Multi-way VoIP (SPEC-174)

matrix-org / matrix-spec

The Matrix protocol specification

Apache License 2.0

181 stars 94 forks source link

Multi-way VoIP (SPEC-174) #75

Open matrixbot opened 9 years ago

matrixbot commented 9 years ago

Need to specify a standard profile for multi-way VoIP/Video calls.

Options include:

Signalling for all calls is mixed into the same room (useful for multicast traffic)
Signalling between calls and conference server is in side-channel 1:1 rooms
We use EDUs of some kind for non-stateful conference signalling

Do we do SFU, MCU, full mesh, multicast, or some combination?

Do we hook into Jitsi or Kurento or Janus or FreeSWITCH or what?

(Imported from https://matrix.org/jira/browse/SPEC-174)

(Reported by @ara4n)

matrixbot commented 9 years ago

Jira watchers: @ara4n

matrixbot commented 9 years ago

Links exported from Jira:

relates to BOTS-132

JasonLocklin commented 7 years ago

Mixing is incompatible with both E2E and very-low (CPU) power home-servers (overloaded HSs doing mixing will introduce latency, whereas forwarding streams is not at all CPU intensive).

Opus is very good at being extremely low-bitrate while a participant is silent, and this can even be further improved with voice-activity detection or push-to-talk. As a result, mixing will improve outgoing bandwidth from the home-server very minimally, in the typical situation where only one or two people in a conference may actually be speaking at any given moment.

Leaving the clients expecting multi-stream VOIP also leaves open the possibility of fancy p2p mesh routing in the future.
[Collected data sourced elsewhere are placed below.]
-- ==== Sys2Proof/Machine/Flags.lean ====
section
/-! DEFINITION. The codes of phases, statuses and faults, and every predicate that acts as a flag (10_state.md R30, R33,
R34; 44_chunk_driver.md R213, R220; 20_memory.md R71). -/

namespace Sys2Proof.Machine

/-- The value of `PHASE` (R30). -/
def phaseCode : Phase → BitVec 3
  | .idle => 0#3
  | .scanning => 1#3
  | .bulkTransform => 2#3
  | .tailTransform => 3#3
  | .done => 4#3

/-- The value of `STATUS` (R95). -/
def statusCode : Status → BitVec 2
  | .done => 0#2
  | .destinationTooSmall => 1#2
  | .needMoreData => 2#2
  | .invalidData => 3#2

/-- The status of a two-bit value (R95); it reads a free value of the register (log 15). -/
def statusOfCode (b : BitVec 2) : Status :=
  match b.toNat with
  | 0 => .done
  | 1 => .destinationTooSmall
  | 2 => .needMoreData
  | _ => .invalidData

/-- The value of `FAULT` for a fault (R253). -/
def faultCode : CommandFault → BitVec 4
  | .illegalCommand => 1#4
  | .rangeError => 2#4
  | .unsupportedElementType => 3#4

/-- The command code of `ENC` (R92). -/
def opEnc : BitVec 4 := 1#4

/-- The command code of `DEC` (R92). -/
def opDec : BitVec 4 := 2#4

/-- The command code of `ENCLEN` (R92). -/
def opEnclen : BitVec 4 := 3#4

/-- The command code of `DECLEN` (R92). -/
def opDeclen : BitVec 4 := 4#4

/-- `bulk_ok()`: a vector iteration may be started (R213). With another `OP` none is. -/
def bulkOk (s : State) : Bool :=
  if s.latch.op = opEnc then decide (s.lanes ≤ s.remaining ∧ s.lanes ≤ s.room)
  else if s.latch.op = opDec then decide (s.lanes ≤ s.remaining ∧ s.window ≤ s.room)
  else false

/-- `last`: the group is the last four symbols of a final block (R220). -/
def isLastGroup (s : State) : Bool := s.latch.final && s.remaining == 4

/-- Two ranges of addresses share a byte (R71). -/
def rangesMeet (base1 len1 base2 len2 : Nat) : Bool := decide (max base1 base2 < min (base1 + len1) (base2 + len2))

/-- The two regions of the latched command overlap (R71). -/
def regionsOverlap (l : Latch) : Bool := rangesMeet l.srcBase.toNat l.srcLen.toNat l.dstBase.toNat l.dstCap.toNat

end Sys2Proof.Machine
end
CR0CKER commented 7 years ago

Considering neither Signal nor WhatsApp support VoIP conferences and Jitsi et al remain vulnerable to MITM attacks because keys cannot be verified, it would be incredibly helpful to get encrypted conference calls via Matrix off the ground. Now that E2E encryption is working, if we can use that already verified channel to take care of the key exchange for WebRTC, it would make MITM attacks a lot more difficult.

If we use mixing to reduce bandwidth though, of course, a trusted server is crucial. If server resources needed for decentralized mixing, can we delegate that to certain servers the same way we are delegating identity management to certain servers in the Matrix?

Can we make it optional whether someone wants mixing for lower bandwidth or no mixing for better security?

JasonLocklin commented 7 years ago

If you are using a trusted server @CR0CKER, the existing TLS encryption is sufficient to prevent MITM attacks. There is no value in e2e implementations that would require a trusted server.

In the end, mixing is an anachronism from a time where bandwidth was expensive and codecs were bad. It was the easiest way for the devs to get started quickly, but ultimately, it's not compatible with e2e encrypted systems. If VOIP bandwidth on servers becomes a problem, the solution isn't mixing (which won't make much of any difference with Opus), it's tweaking the codec settings, turning on voice-activity-detection, and routing audio p2p where possible using ICE. So, it's not just a matter of turning on e2e encryption for conferences, a lot of work will be needed to change the underlying conference system first, then, once 1:1 audio streams are figured out, then e2e isn't such a problem.

ara4n commented 3 years ago

MSC2359 (#2359) looks to solve this.